▶ **DATA FOR ANALYSIS**:
/-- The row after those replaced so far still reads as it did at first. -/
theorem RowsModified.succ {g : Plane → Nat → Word → Word} {y n : Nat} {s t : State} (h : RowsModified g y n s t) :
    RowsModified g y (n + 1) s (t.modRow g (y + n)) := by
  obtain ⟨hframe, hword⟩ := h
  refine ⟨hframe.trans (buffersOnly_modRow ..), fun p r => ?_⟩
  rw [State.word_modRow, hword]
  by_cases hnew : r = y + n
  · rw [if_pos hnew, if_neg (by omega), if_pos (by omega)]
  · have hold : (y ≤ r ∧ r < y + (n + 1)) ↔ (y ≤ r ∧ r < y + n) := by omega
    simp only [hnew, hold, if_false]

/-- Row operations in rising order, each given by `modRow` wherever only the planes have changed. -/
theorem runAll_rows {row : Nat → State → Result} {g : Plane → Nat → Word → Word} {y n : Nat} {s : State}
    (hrow : ∀ i t, i < n → BuffersOnly s t → row i t = .next (t.modRow g (y + i))) :
    NextWith (runAll ((List.range n).map row) s) (RowsModified g y n s) := by
  induction n with
  | zero => exact ⟨s, rfl, rowsModified_zero g y s⟩
  | succ n ih =>
    obtain ⟨t, ht, hmod⟩ := ih fun i u hi => hrow i u (by omega)
    refine ⟨t.modRow g (y + n), ?_, hmod.succ⟩
    rw [List.range_succ, List.map_append, runAll_append, ht, andThen_next]
    exact (andThen_next_right _).trans (hrow n t (by omega) hmod.1)

/-- `t` is `s` with the four rows of the block at (BX, BY) replaced in both planes. -/
def BlockModified (g : Plane → Nat → Word → Word) (s t : State) : Prop :=
  OnlyBuffers s t ∧ ∀ (p : Plane) (r : Nat),
    (inBlock s r → t.word p r = g p r (s.word p r)) ∧ (¬ inBlock s r → t.word p r = s.word p r)

theorem RowsModified.block {g : Plane → Nat → Word → Word} {s t : State}
    (h : RowsModified g s.ballY.toNat 4 s t) : BlockModified g s t := by
  obtain ⟨hframe, hword⟩ := h
  refine ⟨hframe, fun p r => ?_⟩
  have hrows : inBlock s r ↔ s.ballY.toNat ≤ r ∧ r < s.ballY.toNat + 4 := by unfold inBlock; omega
  exact ⟨fun hin => (hword p r).trans (if_pos (hrows.1 hin)),
    fun hout => (hword p r).trans (if_neg (mt hrows.2 hout))⟩

theorem whenPosOk_of {k : State → Result} {s : State} (hx : s.ballX.toNat ≤ 21) (hy : s.ballY.toNat ≤ 21) :
    whenPosOk k s = k s :=
  require_of (by simp [posOk, hx, hy])

/-- The form ERASE and DRAW share: four row operations, from a position in range. -/
theorem whenPosOk_runAll_rows {row : Nat → State → Result} {g : Plane → Nat → Word → Word} {s : State}
    (hx : s.ballX.toNat ≤ 21) (hy : s.ballY.toNat ≤ 21)
    (hrow : ∀ i t, i < 4 → BuffersOnly s t → row i t = .next (t.modRow g (s.ballY.toNat + i))) :
    NextWith (whenPosOk (runAll [row 0, row 1, row 2, row 3]) s) (BlockModified g s) := by
  obtain ⟨t, ht, hmod⟩ := runAll_rows hrow
  exact ⟨t, (whenPosOk_of hx hy).trans ht, hmod.block⟩

/-- What ERASE makes of a word of the block at (BX, BY). -/
def erasedWord (s : State) (_ : Plane) (_ : Nat) (w : Word) : Word := w &&& ~~~ blockMask s

/-- What DRAW makes of a word of the block at (BX, BY). -/
def drawnWord (s : State) (p : Plane) (r : Nat) (w : Word) : Word := w ||| glyphAt s p r

theorem eraseRow_eq_modRow {i : Nat} {s t : State} (h : s.ballY.toNat + i ≤ 24) (hframe : BuffersOnly s t) :
    eraseRow i t = .next (t.modRow (erasedWord s) (s.ballY.toNat + i)) := by
  have hx : t.ballX = s.ballX := by rw [hframe]
  have hy : t.ballY = s.ballY := by rw [hframe]
  rw [eraseRow_of (hy ▸ h), hx, hy]
  rfl

/-- On row BY + i DRAW sets the Dim glyph's row i in the Dim plane. -/
theorem drawnWord_dim (s : State) (i : Nat) (w : Word) :
    drawnWord s .dim (s.ballY.toNat + i) w = w ||| placeGlyph (glyphRow s.cfg.glyphDim i) s.ballX.toNat := by
  simp only [drawnWord, glyphAt, Nat.add_sub_cancel_left]

/-- On row BY + i DRAW sets the Bright glyph's row i in the Bright plane. -/
theorem drawnWord_bright (s : State) (i : Nat) (w : Word) :
    drawnWord s .bright (s.ballY.toNat + i) w = w ||| placeGlyph (glyphRow s.cfg.glyphBright i) s.ballX.toNat := by
  simp only [drawnWord, glyphAt, Nat.add_sub_cancel_left]

theorem drawRow_eq_modRow {i : Nat} {s t : State} (h : s.ballY.toNat + i ≤ 24) (hframe : BuffersOnly s t) :
    drawRow i t = .next (t.modRow (drawnWord s) (s.ballY.toNat + i)) := by
  have hx : t.ballX = s.ballX := by rw [hframe]
  have hy : t.ballY = s.ballY := by rw [hframe]
  have hcfg : t.cfg = s.cfg := by rw [hframe]
  rw [drawRow_of (hy ▸ h), hx, hy, hcfg, State.modRow, drawnWord_dim, drawnWord_bright]

/-- All ERASE does (R172). -/
theorem eraseBlock_of {s : State} (hx : s.ballX.toNat ≤ 21) (hy : s.ballY.toNat ≤ 21) :
    NextWith (eraseBlock s) (BlockModified (erasedWord s) s) :=
  whenPosOk_runAll_rows hx hy fun _ _ hi => eraseRow_eq_modRow (by omega)

/-- All DRAW does (R178). -/
theorem drawGlyph_of {s : State} (hx : s.ballX.toNat ≤ 21) (hy : s.ballY.toNat ≤ 21) :
    NextWith (drawGlyph s) (BlockModified (drawnWord s) s) :=
  whenPosOk_runAll_rows hx hy fun _ _ hi => drawRow_eq_modRow (by omega)

theorem exec_erase {s : State} (hh : s.halted = false) : exec .erase s = eraseBlock s := running_of hh

theorem exec_draw {s : State} (hh : s.halted = false) : exec .draw s = drawGlyph s := running_of hh

/-- Settles O24: ERASE is a pass over the block's rows that masks each word. -/
theorem eraseClearsBlock : Obligations.EraseClearsBlock := by
  intro s hh hx hy
  rw [exec_erase hh]
  exact eraseBlock_of hx hy

/-- Settles O25: DRAW is a pass over the block's rows that ORs the glyph's row into each word. -/
theorem drawSetsGlyph : Obligations.DrawSetsGlyph := by
  intro s hh hx hy
  rw [exec_draw hh]
  exact drawGlyph_of hx hy

/-! ## BOUNCE, one axis at a time (R173, R174) -/

theorem ballOk_iff {s : State} :
    ballOk s = true ↔ s.ballX.toNat ≤ 21 ∧ s.ballY.toNat ≤ 21
      ∧ Config.velocityCode s.ballDx = true ∧ Config.velocityCode s.ballDy = true := by
  simp [ballOk, posOk, and_assoc]

theorem atBoundary_iff (p : BitVec 5) : atBoundary p = true ↔ p.toNat = 0 ∨ p.toNat = 21 := by
  simp [atBoundary, ← BitVec.toNat_inj]

theorem speedOf_eq_one_or_two (n : Nat) : speedOf n = 1 ∨ speedOf n = 2 := by
  unfold speedOf
  split
  · exact .inl rfl
  · exact .inr rfl

theorem toInt_reverseVel (v : BitVec 3) {m : Int} (hm : m = 1 ∨ m = 2) :
    (reverseVel v m).toInt = if v.toInt < 0 then m else -m := by
  unfold reverseVel sgn
  split
  · obtain rfl | rfl := hm <;> rfl
  · obtain rfl | rfl := hm <;> rfl

theorem velocityCode_reverseVel (v : BitVec 3) {m : Int} (hm : m = 1 ∨ m = 2) :
    Config.velocityCode (reverseVel v m) = true := by
  unfold reverseVel sgn
  split
  · obtain rfl | rfl := hm <;> rfl
  · obtain rfl | rfl := hm <;> rfl

/-- The velocity an axis has after BOUNCE, when the draw for it is `d`. -/
def bouncedVel (p : BitVec 5) (v : BitVec 3) (d : Nat) : BitVec 3 :=
  if atBoundary p then reverseVel v (speedOf d) else v

theorem velocityCode_bouncedVel (p : BitVec 5) {v : BitVec 3} (d : Nat) (hv : Config.velocityCode v = true) :
    Config.velocityCode (bouncedVel p v d) = true := by
  unfold bouncedVel
  split
  · exact velocityCode_reverseVel v (speedOf_eq_one_or_two d)
  · exact hv

/-- R174 on one axis, whatever is drawn. -/
theorem bouncedVel_spec (p : BitVec 5) (v : BitVec 3) (d : Nat) :
    if p.toNat = 0 ∨ p.toNat = 21
    then ∃ m : Int, (m = 1 ∨ m = 2) ∧ (bouncedVel p v d).toInt = (if v.toInt < 0 then m else -m)
    else bouncedVel p v d = v := by
  by_cases hp : atBoundary p = true
  · rw [if_pos ((atBoundary_iff p).1 hp), bouncedVel, if_pos hp]
    exact ⟨speedOf d, speedOf_eq_one_or_two d, toInt_reverseVel v (speedOf_eq_one_or_two d)⟩
  · rw [if_neg (mt (atBoundary_iff p).2 hp), bouncedVel, if_neg hp]

/-- `t` is `s` but for the velocity and the random source. -/
def VelocityOnly (s t : State) : Prop :=
  t = { s with ballDx := t.ballDx, ballDy := t.ballDy, draws := t.draws, freeCount := t.freeCount }

theorem VelocityOnly.refl (s : State) : VelocityOnly s s := rfl

theorem VelocityOnly.trans {s t u : State} (h : VelocityOnly s t) (k : VelocityOnly t u) : VelocityOnly s u := by
  unfold VelocityOnly at *; rw [k, h]

theorem VelocityOnly.ballX {s t : State} (h : VelocityOnly s t) : t.ballX = s.ballX := by rw [h]

theorem VelocityOnly.ballY {s t : State} (h : VelocityOnly s t) : t.ballY = s.ballY := by rw [h]

theorem VelocityOnly.ballPace {s t : State} (h : VelocityOnly s t) : t.ballPace = s.ballPace := by rw [h]

theorem VelocityOnly.halted {s t : State} (h : VelocityOnly s t) : t.halted = s.halted := by rw [h]

theorem velocityOnly_afterDraw (s : State) : VelocityOnly s s.afterDraw := by
  unfold State.afterDraw; split <;> rfl

theorem velocityOnly_bounceX (s : State) : VelocityOnly s s.bounceX := by
  unfold State.bounceX; split
  · exact (velocityOnly_afterDraw s).trans rfl
  · exact .refl s

theorem velocityOnly_bounceY (s : State) : VelocityOnly s s.bounceY := by
  unfold State.bounceY; split
  · exact (velocityOnly_afterDraw s).trans rfl
  · exact .refl s

@[simp] theorem State.bounceX_ballDx (s : State) : s.bounceX.ballDx = bouncedVel s.ballX s.ballDx s.drawn := by
  unfold State.bounceX bouncedVel; split <;> rfl

@[simp] theorem State.bounceX_ballDy (s : State) : s.bounceX.ballDy = s.ballDy := by
  unfold State.bounceX; split <;> simp

@[simp] theorem State.bounceY_ballDx (s : State) : s.bounceY.ballDx = s.ballDx := by
  unfold State.bounceY; split <;> simp

@[simp] theorem State.bounceY_ballDy (s : State) : s.bounceY.ballDy = bouncedVel s.ballY s.ballDy s.drawn := by
  unfold State.bounceY bouncedVel; split <;> rfl

/-- The state after BOUNCE: the horizontal half first. -/
def State.bounced (s : State) : State := s.bounceX.bounceY

theorem velocityOnly_bounced (s : State) : VelocityOnly s s.bounced :=
  (velocityOnly_bounceX s).trans (velocityOnly_bounceY s.bounceX)

theorem State.bounced_ballDx (s : State) : s.bounced.ballDx = bouncedVel s.ballX s.ballDx s.drawn := by
  simp [State.bounced]

/-- The vertical draw is the one left by the horizontal half. -/
theorem State.bounced_ballDy (s : State) : s.bounced.ballDy = bouncedVel s.ballY s.ballDy s.bounceX.drawn := by
  rw [State.bounced, State.bounceY_ballDy, State.bounceX_ballDy, (velocityOnly_bounceX s).ballY]

theorem ballOk_bounced {s : State} (h : ballOk s = true) : ballOk s.bounced = true := by
  obtain ⟨hx, hy, hdx, hdy⟩ := ballOk_iff.1 h
  have hkept := velocityOnly_bounced s
  rw [ballOk_iff, hkept.ballX, hkept.ballY, State.bounced_ballDx, State.bounced_ballDy]
  exact ⟨hx, hy, velocityCode_bouncedVel _ _ hdx, velocityCode_bouncedVel _ _ hdy⟩

theorem exec_bounce_of {s : State} (hh : s.halted = false) (h : ballOk s = true) : exec .bounce s = .next s.bounced :=
  (running_of hh).trans (bounceBall_eq_next.2 ⟨h, rfl⟩)

/-- Settles O26: BOUNCE is the same change on each axis, with the draw that axis takes. -/
theorem bounceReversesAtBoundary : Obligations.BounceReversesAtBoundary := by
  intro s hh hok
  refine ⟨s.bounced, exec_bounce_of hh hok, velocityOnly_bounced s, ?_, ?_⟩
  · rw [State.bounced_ballDx]; exact bouncedVel_spec ..
  · rw [State.bounced_ballDy]; exact bouncedVel_spec ..

/-! ## MOVE (R176, R177) -/

theorem clampInt_eq_max_min {lo hi : Int} (h : lo ≤ hi) (v : Int) : clampInt v lo hi = max lo (min hi v) := by
  unfold clampInt
  split <;> omega

/-- The clamped sum fits the register, so it is stored as it is. -/
theorem toNat_movePos (p : BitVec 5) (v : BitVec 3) :
    ((movePos p v).toNat : Int) = max 0 (min 21 (p.toNat + v.toInt)) := by
  rw [movePos, clampInt_eq_max_min (by decide), BitVec.toNat_ofNat]
  omega

theorem movePos_le (p : BitVec 5) (v : BitVec 3) : (movePos p v).toNat ≤ 21 := by
  have := toNat_movePos p v
  omega

theorem ballOk_movedBall {s : State} (h : ballOk s = true) : ballOk s.movedBall = true := by
  obtain ⟨-, -, hdx, hdy⟩ := ballOk_iff.1 h
  exact ballOk_iff.2 ⟨movePos_le .., movePos_le .., hdx, hdy⟩

theorem exec_move_of {s : State} (hh : s.halted = false) (h : ballOk s = true) : exec .move s = .next s.movedBall :=
  (running_of hh).trans (moveBall_eq_next.2 ⟨h, rfl⟩)

/-- Settles O28: both coordinates are `movePos` of coordinate and velocity. -/
theorem moveAddsAndClamps : Obligations.MoveAddsAndClamps :=
  fun s hh hok => ⟨s.movedBall, exec_move_of hh hok, rfl, toNat_movePos .., toNat_movePos ..⟩

/-! ## BALL (R171) -/

theorem GeneratorOnly.outputsKept {s t : State} (h : GeneratorOnly s t) : OutputsKept s t := by
  rw [h]; exact ⟨rfl, rfl, rfl, rfl, rfl, rfl, rfl, rfl, rfl, rfl, rfl, rfl, rfl, rfl⟩

theorem BuffersOnly.ballOk {s t : State} (h : BuffersOnly s t) : ballOk t = ballOk s := by
  rw [h]; rfl

theorem BuffersOnly.ballPace {s t : State} (h : BuffersOnly s t) : t.ballPace = s.ballPace := by rw [h]

theorem BuffersOnly.halted {s t : State} (h : BuffersOnly s t) : t.halted = s.halted := by rw [h]

theorem paceBall_below {s : State} (h : s.ballPace.toNat < 9) :
    paceBall s = .next { s with ballPace := s.ballPace + 1#4 } :=
  if_neg (by simp only [Config.ballPaceDiv]; omega)

/-- The tenth call's middle (R171): the pace cleared, BOUNCE, MOVE. -/
def State.advanced (s : State) : State := (State.bounced { s with ballPace := 0#4 }).movedBall

theorem State.advanced_ballPace (s : State) : s.advanced.ballPace = 0#4 :=
  (velocityOnly_bounced { s with ballPace := 0#4 }).ballPace

theorem ballOk_advanced {s : State} (h : ballOk s = true) : ballOk s.advanced = true :=
  ballOk_movedBall (ballOk_bounced (s := { s with ballPace := 0#4 }) h)

theorem State.advanced_halted (s : State) : s.advanced.halted = s.halted :=
  (velocityOnly_bounced { s with ballPace := 0#4 }).halted

theorem paceBall_tenth {s : State} (hok : ballOk s = true) (hp : s.ballPace = 9#4) :
    paceBall s = .next s.advanced := by
  have hbounce : bounceBall { s with ballPace := 0#4 } = .next (State.bounced { s with ballPace := 0#4 }) :=
    bounceBall_eq_next.2 ⟨hok, rfl⟩
  have hmove : moveBall (State.bounced { s with ballPace := 0#4 }) = .next s.advanced :=
    moveBall_eq_next.2 ⟨ballOk_bounced hok, rfl⟩
  rw [paceBall, if_pos (by rw [hp]; rfl), runAll_cons, hbounce, andThen_next, runAll_cons, hmove, andThen_next,
    runAll_nil]

/-- ERASE completes and leaves the registers, and then BALL goes on with the paced middle and DRAW. -/
theorem ballCall_after_erase {s : State} (hok : ballOk s = true) (hp : s.ballPace.toNat ≤ 9) :
    ∃ t, eraseBlock s = .next t ∧ BuffersOnly s t ∧ ballCall s = andThen (paceBall t) drawGlyph := by
  obtain ⟨hx, hy, -, -⟩ := ballOk_iff.1 hok
  obtain ⟨t, ht, hframe, -⟩ := eraseBlock_of hx hy
  refine ⟨t, ht, hframe, ?_⟩
  rw [ballCall, require_of (decide_eq_true hp), runAll_cons, ht, andThen_next, runAll_cons]
  exact congrArg _ (funext fun _ => andThen_next_right _)

theorem exec_ball {s : State} (hh : s.halted = false) : exec .ball s = ballCall s := running_of hh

▶ **TRY IT**: All lines in the data above from the one with "have hcfg : t.cfg = s.cfg := by rw [hframe]" through the one with "theorem atBoundary_iff (p" must be repeated exactly, and no others.

▶ **COMPLETED EXERCISE**:
  have hcfg : t.cfg = s.cfg := by rw [hframe]
  rw [drawRow_of (hy ▸ h), hx, hy, hcfg, State.modRow, drawnWord_dim, drawnWord_bright]

/-- All ERASE does (R172). -/
theorem eraseBlock_of {s : State} (hx : s.ballX.toNat ≤ 21) (hy : s.ballY.toNat ≤ 21) :
    NextWith (eraseBlock s) (BlockModified (erasedWord s) s) :=
  whenPosOk_runAll_rows hx hy fun _ _ hi => eraseRow_eq_modRow (by omega)

/-- All DRAW does (R178). -/
theorem drawGlyph_of {s : State} (hx : s.ballX.toNat ≤ 21) (hy : s.ballY.toNat ≤ 21) :
    NextWith (drawGlyph s) (BlockModified (drawnWord s) s) :=
  whenPosOk_runAll_rows hx hy fun _ _ hi => drawRow_eq_modRow (by omega)

theorem exec_erase {s : State} (hh : s.halted = false) : exec .erase s = eraseBlock s := running_of hh

theorem exec_draw {s : State} (hh : s.halted = false) : exec .draw s = drawGlyph s := running_of hh

/-- Settles O24: ERASE is a pass over the block's rows that masks each word. -/
theorem eraseClearsBlock : Obligations.EraseClearsBlock := by
  intro s hh hx hy
  rw [exec_erase hh]
  exact eraseBlock_of hx hy

/-- Settles O25: DRAW is a pass over the block's rows that ORs the glyph's row into each word. -/
theorem drawSetsGlyph : Obligations.DrawSetsGlyph := by
  intro s hh hx hy
  rw [exec_draw hh]
  exact drawGlyph_of hx hy

/-! ## BOUNCE, one axis at a time (R173, R174) -/

theorem ballOk_iff {s : State} :
    ballOk s = true ↔ s.ballX.toNat ≤ 21 ∧ s.ballY.toNat ≤ 21
      ∧ Config.velocityCode s.ballDx = true ∧ Config.velocityCode s.ballDy = true := by
  simp [ballOk, posOk, and_assoc]

theorem atBoundary_iff (p : BitVec 5) : atBoundary p = true ↔ p.toNat = 0 ∨ p.toNat = 21 := by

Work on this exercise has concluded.